Chapter_8 :Automated Data Collection in R

Problem_3

Copy the introductory example. The vector name stores the extracted names.

#R> name
     #[1] "Moe Szyslak"       "Burns, C. Montgomery" "Rev. Timothy Lovejoy"
     #[4] "Ned Flanders"      "Simpson, Homer"       "Dr. Julius Hibbert"

a. Use the tools of this chapter to rearrange the vector so that all elements conform to the standard first_name last_name.

# we create a variable to store the raw data given in the problem
library(stringr)
raw.data <-"555-1239Moe Szyslak(636) 555-0113Burns, C. Montgomery555-6542Rev. Timothy Lovejoy555 8904Ned Flanders636-555-3226Simpson, Homer5553642Dr. Julius Hibbert"

raw.data

## [1] "555-1239Moe Szyslak(636) 555-0113Burns, C. Montgomery555-6542Rev. Timothy Lovejoy555 8904Ned Flanders636-555-3226Simpson, Homer5553642Dr. Julius Hibbert"

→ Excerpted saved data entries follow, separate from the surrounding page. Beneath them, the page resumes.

theorem confirm_ok {ctx : TripContext} (h : ctx.Ok) (hc : ctx.confirmed = false) (station sender) :
    (ctx.confirm station sender).Ok ∨ ctx.number = none := by
  by_cases hn : ctx.number = none
  · exact .inr hn
  · have k := h.1.2.2 hc
    refine .inl ⟨⟨by simp [TripContext.confirm, k], ?_, fun _ => k⟩, fun h => absurd h hn⟩
    intro o' _
    simp [TripContext.confirm, k]

theorem addCoOrigin_ok {ctx : TripContext} (h : ctx.Ok) (hc : ctx.confirmed = true) (sender code) :
    (ctx.addCoOrigin sender code).Ok := by
  unfold TripContext.addCoOrigin
  split
  · exact h
  · rename_i hn
    simp only [not_or, List.any_eq_true, beq_iff_eq, not_exists, not_and] at hn
    have hm : sender ∉ ctx.coOrigins.map (·.station) := by
      intro hm
      obtain ⟨x, hx, hs⟩ := List.mem_map.mp hm
      exact hn.2 x hx hs
    refine ⟨⟨?_, ?_, ?_⟩, h.2⟩
    · rw [List.map_append]
      exact List.Nodup.append h.1.1 (by simp) (by simpa using hm)
    · intro o ho hmem
      rw [List.map_append, List.mem_append] at hmem
      rcases hmem with hmem | hmem
      · exact h.1.2.1 o ho hmem
      · simp at hmem
        exact hn.1 (hmem ▸ ho)
    · intro hf
      exact absurd hc (by simp [show ctx.confirmed = false from hf])

theorem chain_tripWhileTripped (sender p) : Chain b s (s.tripWhileTripped sender p) := by
  unfold State.tripWhileTripped
  split
  · split
    · exact chain_peerTripSubsequent _ _
    · exact chain_countStale _
  · rename_i ctx h
    split
    · rename_i hn
      simp at hn
      split
      · exact chain_settleNumber _ _ _ _ h hn
      · exact chain_countStale _
    · rename_i hnum
      split
      · split
        · rename_i hc
          split
          · exact .refl _
          · exact chain_changeContext _ _ _ h fun ok => addCoOrigin_ok ok hc _ _
        · rename_i hc
          refine chain_changeContext _ _ _ h fun ok => ?_
          rcases confirm_ok ok (by simpa using hc) s.loader.station sender with k | k
          · exact k
          · simp [k] at hnum
      · split
        · exact chain_peerTripSubsequent _ _
        · exact chain_countStale _

theorem chain_takeTrip (sender p) : Chain b s (s.takeTrip sender p) := by
  unfold State.takeTrip
  split
  · split
    · exact .refl _
    · exact chain_learnG _ _
  · split
    · split
      · exact chain_followerTrip _ _ _ _
      · exact chain_countStale _
    · split
      · split
        · exact chain_setG _ _
        · exact chain_countStale _
      · split
        · exact chain_tripWhileTripped _ _ _
        · exact .refl _

end Trips

section Expiries

variable {b : Bool} (s : State)

theorem participates_of_standing {e e' : PeerEntry} (h : e'.standingDiffers e = false) (hs : e'.share = e.share) :
    e'.participates = e.participates := by
  simp [PeerEntry.standingDiffers] at h
  unfold PeerEntry.participates
  rw [h.1.1, h.1.2, h.2, hs]

theorem aged_share (e : PeerEntry) : e.aged.share = e.share := by
  unfold PeerEntry.aged
  split <;> rfl

theorem lands_age : Lands s s.age := by
  unfold State.age
  dsimp only
  split
  · exact .refreshed ((Chain.one (.age s (by simp))).trans (chain_peerCauses _)) (chain_reevaluate_after _)
  · rename_i hn
    refine .chain ?_
    simp only [standingsDiffer, List.any_eq_true, not_exists, not_and, Bool.not_eq_true] at hn
    refine .one (.age s fun _ n hne => participates_of_standing ?_ (aged_share _))
    have h := hn n (mem_eightNumbers n)
    simpa [State.ageEntries, State.entry, hne] using h

theorem chain_presentAll : Chain b s s.presentAll := by
  unfold State.presentAll
  refine chain_inFreeOrder _ _ _ _ fun c hc u => chain_present _ _ _ _ ?_
  rintro - rfl
  simp [State.conditionNow] at hc

theorem chain_joinEnd (h : s.st = .joining) : Chain b s s.joinEnd := by
  unfold State.joinEnd
  dsimp only
  exact (((((Chain.one (.link s _)).trans (.one (.seq _ (fun q => { q with selftestTag := 0 }) rfl))).trans
    (chain_moveTo _ _ (blocksRun_of _ h rfl))).trans (.one (.timers _ _))).trans (chain_composeShare _)).trans
    (chain_presentAll _)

# 1. we need to extract the alphabetic characters, we use [[:alpha:]., ]
# 2. we add a qualifier to impose the restriction that contents of the character class have to be matched at least twice to be considered a match. 
names <- unlist(str_extract_all(raw.data, "[[:alpha:]., ]{2,}"))
names

## [1] "Moe Szyslak"          "Burns, C. Montgomery" "Rev. Timothy Lovejoy"
## [4] "Ned Flanders"         "Simpson, Homer"       "Dr. Julius Hibbert"

# check if names is df
is.data.frame(names)

## [1] FALSE

# convert names to dataframe vector
require(devtools)

## Loading required package: devtools

## Loading required package: usethis

library(kableExtra)

names_df <- as.data.frame(names)
names_df %>% kable() %>% kable_styling(bootstrap_options = c("striped", "hover", "condensed", "responsive")) %>% scroll_box(width="100%",height="300px")

names
Moe Szyslak
Burns, C. Montgomery
Rev. Timothy Lovejoy
Ned Flanders
Simpson, Homer
Dr. Julius Hibbert

# split the name into 2 columns on , character
splits <- str_split_fixed(names_df$names, ",", 2)

splits

##      [,1]                   [,2]            
## [1,] "Moe Szyslak"          ""              
## [2,] "Burns"                " C. Montgomery"
## [3,] "Rev. Timothy Lovejoy" ""              
## [4,] "Ned Flanders"         ""              
## [5,] "Simpson"              " Homer"        
## [6,] "Dr. Julius Hibbert"   ""

# rejoin the 2 columns to get proper names plus reverse the order of the columns to get proper first and last name
names_df <- paste(splits[,2], splits[,1], sep = ' ')
names_df %>% kable() %>% kable_styling(bootstrap_options = c("striped", "hover", "condensed", "responsive")) %>% scroll_box(width="100%",height="300px")

x
Moe Szyslak
C. Montgomery Burns
Rev. Timothy Lovejoy
Ned Flanders
Homer Simpson
Dr. Julius Hibbert

b. Construct a logical vector indicating whether a character has a title (i.e., Rev. and Dr.).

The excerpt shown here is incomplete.